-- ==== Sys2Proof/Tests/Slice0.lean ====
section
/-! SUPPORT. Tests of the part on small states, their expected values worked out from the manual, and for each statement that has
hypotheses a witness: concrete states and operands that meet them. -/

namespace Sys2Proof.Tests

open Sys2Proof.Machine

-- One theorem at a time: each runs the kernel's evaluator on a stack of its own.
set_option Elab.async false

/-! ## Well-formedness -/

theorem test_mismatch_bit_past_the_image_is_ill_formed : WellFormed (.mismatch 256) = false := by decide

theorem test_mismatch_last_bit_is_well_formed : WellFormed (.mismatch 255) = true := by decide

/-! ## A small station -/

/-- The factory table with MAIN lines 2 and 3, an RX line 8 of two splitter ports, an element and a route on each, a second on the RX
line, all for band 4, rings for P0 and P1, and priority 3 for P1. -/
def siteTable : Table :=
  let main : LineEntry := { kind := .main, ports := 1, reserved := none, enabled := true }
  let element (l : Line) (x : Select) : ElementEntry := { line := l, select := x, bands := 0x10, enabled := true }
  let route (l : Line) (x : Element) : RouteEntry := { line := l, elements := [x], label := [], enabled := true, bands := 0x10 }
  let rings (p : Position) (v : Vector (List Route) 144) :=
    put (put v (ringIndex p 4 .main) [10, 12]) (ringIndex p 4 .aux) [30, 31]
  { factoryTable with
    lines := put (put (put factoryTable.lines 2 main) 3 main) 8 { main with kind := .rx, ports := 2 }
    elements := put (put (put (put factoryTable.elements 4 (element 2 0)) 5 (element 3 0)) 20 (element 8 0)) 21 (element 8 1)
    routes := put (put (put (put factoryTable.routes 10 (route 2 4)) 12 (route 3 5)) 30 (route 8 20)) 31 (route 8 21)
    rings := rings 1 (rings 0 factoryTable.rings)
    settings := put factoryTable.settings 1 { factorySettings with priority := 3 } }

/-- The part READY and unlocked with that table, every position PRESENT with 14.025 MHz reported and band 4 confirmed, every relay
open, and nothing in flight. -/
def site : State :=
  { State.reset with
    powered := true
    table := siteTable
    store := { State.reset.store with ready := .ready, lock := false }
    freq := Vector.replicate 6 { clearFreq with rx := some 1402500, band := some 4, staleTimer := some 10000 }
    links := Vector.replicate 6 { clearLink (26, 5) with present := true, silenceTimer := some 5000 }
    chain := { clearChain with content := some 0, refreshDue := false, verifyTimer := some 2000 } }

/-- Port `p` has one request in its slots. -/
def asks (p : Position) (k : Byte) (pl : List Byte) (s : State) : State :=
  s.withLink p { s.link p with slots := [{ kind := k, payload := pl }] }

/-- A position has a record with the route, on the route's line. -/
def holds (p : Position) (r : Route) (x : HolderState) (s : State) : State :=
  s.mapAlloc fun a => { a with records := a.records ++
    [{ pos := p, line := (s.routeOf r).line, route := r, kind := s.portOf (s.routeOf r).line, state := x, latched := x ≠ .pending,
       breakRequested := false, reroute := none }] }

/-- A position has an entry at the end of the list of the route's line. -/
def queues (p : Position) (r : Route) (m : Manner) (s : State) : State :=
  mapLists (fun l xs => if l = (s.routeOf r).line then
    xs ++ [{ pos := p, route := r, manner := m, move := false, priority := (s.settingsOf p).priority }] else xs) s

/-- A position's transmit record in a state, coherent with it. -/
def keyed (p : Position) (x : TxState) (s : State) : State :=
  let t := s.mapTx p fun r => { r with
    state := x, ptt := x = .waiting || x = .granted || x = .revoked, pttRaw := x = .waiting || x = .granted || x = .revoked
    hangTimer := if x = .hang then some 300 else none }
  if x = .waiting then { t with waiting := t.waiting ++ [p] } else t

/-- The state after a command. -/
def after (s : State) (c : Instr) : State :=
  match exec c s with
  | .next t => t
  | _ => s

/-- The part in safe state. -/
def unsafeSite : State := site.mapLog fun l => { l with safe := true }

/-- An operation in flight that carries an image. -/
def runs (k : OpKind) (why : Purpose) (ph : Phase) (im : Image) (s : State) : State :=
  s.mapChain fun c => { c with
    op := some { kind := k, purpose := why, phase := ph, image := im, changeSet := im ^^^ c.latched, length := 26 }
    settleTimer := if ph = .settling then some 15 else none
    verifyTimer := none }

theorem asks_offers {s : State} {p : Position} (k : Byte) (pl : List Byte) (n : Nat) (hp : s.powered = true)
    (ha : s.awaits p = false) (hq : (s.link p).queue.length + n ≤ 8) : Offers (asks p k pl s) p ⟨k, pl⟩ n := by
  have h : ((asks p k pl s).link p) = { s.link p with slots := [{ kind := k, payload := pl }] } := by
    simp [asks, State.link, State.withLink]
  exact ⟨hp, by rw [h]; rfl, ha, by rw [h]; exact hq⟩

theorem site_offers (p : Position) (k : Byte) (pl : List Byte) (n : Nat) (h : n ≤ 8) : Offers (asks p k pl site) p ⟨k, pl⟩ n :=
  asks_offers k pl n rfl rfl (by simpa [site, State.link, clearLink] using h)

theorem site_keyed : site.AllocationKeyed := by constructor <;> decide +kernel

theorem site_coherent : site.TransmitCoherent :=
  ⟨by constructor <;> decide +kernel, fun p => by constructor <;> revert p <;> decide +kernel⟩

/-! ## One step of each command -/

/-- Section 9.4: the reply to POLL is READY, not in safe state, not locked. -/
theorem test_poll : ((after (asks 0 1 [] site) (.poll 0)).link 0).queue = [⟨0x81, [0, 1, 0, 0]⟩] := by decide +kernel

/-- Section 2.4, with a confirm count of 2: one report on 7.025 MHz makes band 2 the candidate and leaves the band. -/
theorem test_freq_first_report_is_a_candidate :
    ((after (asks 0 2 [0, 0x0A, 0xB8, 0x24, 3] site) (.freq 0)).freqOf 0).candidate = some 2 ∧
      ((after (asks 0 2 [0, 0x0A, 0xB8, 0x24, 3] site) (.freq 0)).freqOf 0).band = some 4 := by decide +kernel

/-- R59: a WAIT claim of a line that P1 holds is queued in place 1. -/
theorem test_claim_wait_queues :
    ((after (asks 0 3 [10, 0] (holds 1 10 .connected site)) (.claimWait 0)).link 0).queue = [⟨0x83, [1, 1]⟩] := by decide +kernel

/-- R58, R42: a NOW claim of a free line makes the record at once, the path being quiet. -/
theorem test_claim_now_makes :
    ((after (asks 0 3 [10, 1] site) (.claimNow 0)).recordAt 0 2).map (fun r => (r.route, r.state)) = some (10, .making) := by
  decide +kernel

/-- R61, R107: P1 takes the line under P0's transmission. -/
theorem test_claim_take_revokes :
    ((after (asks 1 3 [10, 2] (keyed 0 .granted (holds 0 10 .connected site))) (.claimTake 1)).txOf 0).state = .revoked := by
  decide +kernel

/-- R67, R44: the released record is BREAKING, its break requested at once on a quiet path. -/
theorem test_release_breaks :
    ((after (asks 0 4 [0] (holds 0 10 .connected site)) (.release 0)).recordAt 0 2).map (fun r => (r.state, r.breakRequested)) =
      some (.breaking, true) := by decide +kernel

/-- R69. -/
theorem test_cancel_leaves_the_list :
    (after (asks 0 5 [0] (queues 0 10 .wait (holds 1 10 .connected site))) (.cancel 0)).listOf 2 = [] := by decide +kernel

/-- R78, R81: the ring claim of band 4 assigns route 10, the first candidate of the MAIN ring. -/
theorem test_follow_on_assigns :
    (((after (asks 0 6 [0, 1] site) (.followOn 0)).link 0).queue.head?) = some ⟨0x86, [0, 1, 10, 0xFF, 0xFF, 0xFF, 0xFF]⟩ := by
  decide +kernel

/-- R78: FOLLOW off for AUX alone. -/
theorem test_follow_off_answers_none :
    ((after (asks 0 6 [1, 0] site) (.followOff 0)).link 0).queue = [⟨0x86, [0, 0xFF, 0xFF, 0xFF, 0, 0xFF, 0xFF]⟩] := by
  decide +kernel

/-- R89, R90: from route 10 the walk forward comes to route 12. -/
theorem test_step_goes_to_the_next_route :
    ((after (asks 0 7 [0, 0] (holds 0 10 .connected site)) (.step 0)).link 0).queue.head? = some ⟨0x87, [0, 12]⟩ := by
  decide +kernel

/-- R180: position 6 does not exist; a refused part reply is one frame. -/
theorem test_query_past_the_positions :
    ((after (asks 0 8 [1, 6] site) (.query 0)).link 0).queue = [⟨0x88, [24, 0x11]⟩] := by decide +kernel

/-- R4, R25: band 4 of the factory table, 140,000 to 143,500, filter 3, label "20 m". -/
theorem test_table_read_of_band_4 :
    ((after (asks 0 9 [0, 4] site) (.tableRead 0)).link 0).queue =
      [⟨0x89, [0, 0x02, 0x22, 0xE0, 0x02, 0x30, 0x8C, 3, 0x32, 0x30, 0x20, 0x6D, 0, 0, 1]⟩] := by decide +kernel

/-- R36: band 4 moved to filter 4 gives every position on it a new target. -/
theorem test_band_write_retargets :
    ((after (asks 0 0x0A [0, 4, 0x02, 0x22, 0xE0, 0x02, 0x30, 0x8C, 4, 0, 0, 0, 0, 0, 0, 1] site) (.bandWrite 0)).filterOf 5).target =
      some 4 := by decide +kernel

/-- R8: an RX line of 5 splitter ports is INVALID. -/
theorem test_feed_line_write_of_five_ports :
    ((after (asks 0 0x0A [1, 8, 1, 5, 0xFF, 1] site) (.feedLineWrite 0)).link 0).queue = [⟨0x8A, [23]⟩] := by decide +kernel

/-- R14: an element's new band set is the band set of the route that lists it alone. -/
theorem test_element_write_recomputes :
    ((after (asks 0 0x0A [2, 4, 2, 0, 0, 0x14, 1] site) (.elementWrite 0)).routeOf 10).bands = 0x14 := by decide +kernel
• • •
From the records above, extract exactly and only the lines that begin at the line with "breakRequested := false, reroute" and stop after the line with "safe state. -/".

       breakRequested := false, reroute := none }] }

/-- A position has an entry at the end of the list of the route's line. -/
def queues (p : Position) (r : Route) (m : Manner) (s : State) : State :=
  mapLists (fun l xs => if l = (s.routeOf r).line then
    xs ++ [{ pos := p, route := r, manner := m, move := false, priority := (s.settingsOf p).priority }] else xs) s

/-- A position's transmit record in a state, coherent with it. -/
def keyed (p : Position) (x : TxState) (s : State) : State :=
  let t := s.mapTx p fun r => { r with
    state := x, ptt := x = .waiting || x = .granted || x = .revoked, pttRaw := x = .waiting || x = .granted || x = .revoked
    hangTimer := if x = .hang then some 300 else none }
  if x = .waiting then { t with waiting := t.waiting ++ [p] } else t

/-- The state after a command. -/
def after (s : State) (c : Instr) : State :=
  match exec c s with
  | .next t => t
  | _ => s

/-- The part in safe state. -/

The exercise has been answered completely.